#### EXERCISE AIM
Repeat the lines of the data exactly, from the first one through the one that contains "def hosted : State".

#### RECORD SET
/-- R424: removal mode begins at the top of the list; down, delete and quit. Its keys are no commands, and
commands are not taken in it. -/
theorem test_removal_mode :
    (let marks : List Command := [.bi [(.number 0o2000 0, 1), (.number 0o2002 0, 1), (.number 0o2004 0, 1)]]
     ((commanded State.reset (marks ++ [.br false, .key .down, .key .delete, .key .quit, .ds])).map
        (fun s => (s.console.breakpoints.map (·.addr), s.console.removal, s.console.screen)) =
        some ([0o2000#16, 0o2004#16], none, .dynamic)) ∧
     commanded State.reset (marks ++ [.br false, .run]) = none ∧
     commanded State.reset (marks ++ [.key .delete]) = none) := by decide

/-- R397, R424: `help` lists the commands until the next command; of the machine `bye` leaves the host files
of the devices. -/
theorem test_help_and_bye :
    ((commanded State.reset [.help]).map (fun s => s.console.display.commands.length) = some 32 ∧
     (commanded State.reset [.help, .ds]).map (fun s => s.console.display.commands) = some [] ∧
     State.reset.command .bye = .poweredDown State.reset.io.hostFiles) := ⟨by decide, by decide, rfl⟩

/-- A machine at pace 0 whose host has two object files. -/
def hosted : State :=
  State.reset.withConsole (fun c => { c with pace := 0, objects :=
    [("a.out", { image := [0o377#8], symbols := [("start", 0o2000#16)] }),
     ("prog", { image := [0o123#8], symbols := [("main", 0o2000#16)] })] })

/-- R402: `chip -s` takes a.out and writes its symbol table; `chip prog` takes prog and writes none. The image
is at 02000, and the console is that of a machine just started. -/
theorem test_invoke :
    (let atStart := hosted.invoke { writeSymbols := true, file := none }
     atStart.map (·.mem) = some [(0o2000, 0o377#8)] ∧ atStart.map (·.console.pace) = some 9 ∧
     atStart.map (·.console.symbolFiles) = some [("a.out.symbols", [("start", 0o2000#16)])]) ∧
    (let atStart := hosted.invoke { writeSymbols := false, file := some "prog" }
     atStart.map (·.mem) = some [(0o2000, 0o123#8)] ∧ atStart.map (·.console.symbolFiles) = some [] ∧
     atStart.map (·.console.display.status.place) = some (some ("main", 0))) ∧
    (hosted.invoke { writeSymbols := false, file := some "none" }).isNone :=
  ⟨⟨by decide, by decide, by decide⟩, ⟨by decide, by decide, by decide⟩, by decide⟩

/-- R414: the formats of traced values, `@` for an unprintable character. -/
theorem test_trace_formats :
    [Format.octal, .decimal, .binary, .ascii].map (fun f => String.ofList (f.text false 0o101#32)) =
      ["101", "65", "0000000001000001", "A@"] := by decide

/-- The word given to `withFetchWord` is what the next step executes. -/
theorem test_withFetchWord_is_fetched :
    (State.reset.withFetchWord 16 0o005200).fetch = .ok (.inc ⟨.register, .r0⟩) := by rfl

/-- The machine stands still after reset (R40, R410). -/
theorem test_reset_stands_still : step State.reset = .next State.reset := by rfl

/-- V60.30: the Clock is served before Terminal 2. -/
theorem test_clock_before_terminal :
    (withPs1 { (start [] [] 0).setCtl (.terminal 2) { DevCtl.idle with pending := true } with
      clockReq := true } 0o200#16).selectSource = some .clock := by decide

/-- V60.33: with level 2 masked Printer 0 is served, not Disk 1. -/
theorem test_masked_disk_waits :
    (withPs1 (((start [] [] 0).setCtl (.disk 1) { DevCtl.idle with pending := true }).setCtl (.printer 0)
      { DevCtl.idle with pending := true }) 0o2200#16).selectSource = some (.device (.printer 0)) := by
  decide

/-- V80.11: a line is read up to its New Line, which is consumed. -/
theorem test_terminal_line :
    lineRead Config.default [0o141#8, 0o142#8, 0o12#8, 0o143#8, 0o12#8] 0 =
      { bytes := [0o141#8, 0o142#8], pos := 3, status := 0 } := by decide
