-- ==== Sys2Proof/Machine/State.lean ====
section
/-! DEFINITION. The state of the block (10_state.md R30 to R41, R48), with the configuration and the host's side of a
run beside it, all plain data; the reasons a step can stop. -/

namespace Sys2Proof.Machine

/-- The state of a button channel (10_state.md R32). -/
inductive BtnState where
  | released
  | debouncing
  | pressed
deriving DecidableEq, Repr

/-- One ButtonChannel record (10_state.md R31). -/
structure ButtonChannel where
  state : BtnState
  /-- The source's `lastEdgeTimestamp` (R33). -/
  t : Time
deriving DecidableEq, Repr

/-- The blink record (10_state.md R36 to R38). -/
structure BlinkState where
  active : Bool
  phase : Bool
  /-- The source's `lastToggleTimestamp` (R38). -/
  t : Time
deriving DecidableEq, Repr

/-- The state of the block. The record of 10_state.md R30 is `chanA` to `errIllegal`; `cfg` is the configuration,
which no step changes (log 2); `now`, `inputs` and `events` are the model's own (logs 5, 7, 8). -/
structure State where
  /-- The configuration (R50 to R59), fixed before reset is released (log 2). -/
  cfg : Config
  /-- `chan[A]` (R31). -/
  chanA : ButtonChannel
  /-- `chan[B]` (R31). -/
  chanB : ButtonChannel
  /-- The displayed digit (R35). -/
  digit : Digit
  /-- The blink controller's record (R36 to R38). -/
  blink : BlinkState
  /-- The indicator's drive (R39). -/
  indicator : Rgb3
  /-- The last frame handed to the LED string driver (R40). -/
  fb : Frame
  /-- The sticky error flag (R41). -/
  errIllegal : Bool
  /-- MODEL's own: the time value of the input being applied (00_scope.md R10; log 8). -/
  now : Time
  /-- MODEL's own: the host's inputs not yet applied, the next one first (45_control_loop.md R261; log 5). -/
  inputs : List Input
  /-- MODEL's own: the events emitted so far, oldest first (45_control_loop.md R263; log 7). -/
  events : List Event
deriving DecidableEq, Repr

/-- The reasons a step can fault: none. The block has no exception and no fault (60_exceptions.md R301, R307; log 11).
Nothing raises one, which is what the spec says and so safe. -/
inductive Fault where
deriving DecidableEq, Repr

/-- The reasons a step can be refused. -/
inductive Refusal where
  /-- An instruction with no meaning yet, raised by `exec` only; safe. No arm of this model raises it. -/
  | notModelled (mnemonic : String)
deriving DecidableEq, Repr

/-- A dark frame: every pixel word 0 (70_reset_and_hazards.md R340). -/
def darkFrame : Frame := Vector.replicate 25 0#24

/-- The time value of the reset input that `State.reset` stands after (log 4). -/
def resetTime : Time := Config.openResetTime % 2 ^ Config.atReset.timeBits

/-- The machine right after its first reset input, with `now0` the open constant `resetTime` (10_state.md R48,
70_reset_and_hazards.md R340). -/
def State.reset : State where
  cfg := Config.atReset
  chanA := { state := .released, t := resetTime }
  chanB := { state := .released, t := resetTime }
  digit := 0
  blink := { active := true, phase := false, t := resetTime }
  indicator := 0b000#3
  fb := darkFrame
  errIllegal := false
  now := resetTime
  inputs := []
  events := []

end Sys2Proof.Machine
end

#### OUTPUT OF THE TASK
/-- R424: removal mode begins at the top of the list; down, delete and quit. Its keys are no commands, and
commands are not taken in it. -/
theorem test_removal_mode :
    (let marks : List Command := [.bi [(.number 0o2000 0, 1), (.number 0o2002 0, 1), (.number 0o2004 0, 1)]]
     ((commanded State.reset (marks ++ [.br false, .key .down, .key .delete, .key .quit, .ds])).map
        (fun s => (s.console.breakpoints.map (·.addr), s.console.removal, s.console.screen)) =
        some ([0o2000#16, 0o2004#16], none, .dynamic)) ∧
     commanded State.reset (marks ++ [.br false, .run]) = none ∧
     commanded State.reset (marks ++ [.key .delete]) = none) := by decide

/-- R397, R424: `help` lists the commands until the next command; of the machine `bye` leaves the host files
of the devices. -/
theorem test_help_and_bye :
    ((commanded State.reset [.help]).map (fun s => s.console.display.commands.length) = some 32 ∧
     (commanded State.reset [.help, .ds]).map (fun s => s.console.display.commands) = some [] ∧
     State.reset.command .bye = .poweredDown State.reset.io.hostFiles) := ⟨by decide, by decide, rfl⟩

/-- A machine at pace 0 whose host has two object files. -/
def hosted : State :=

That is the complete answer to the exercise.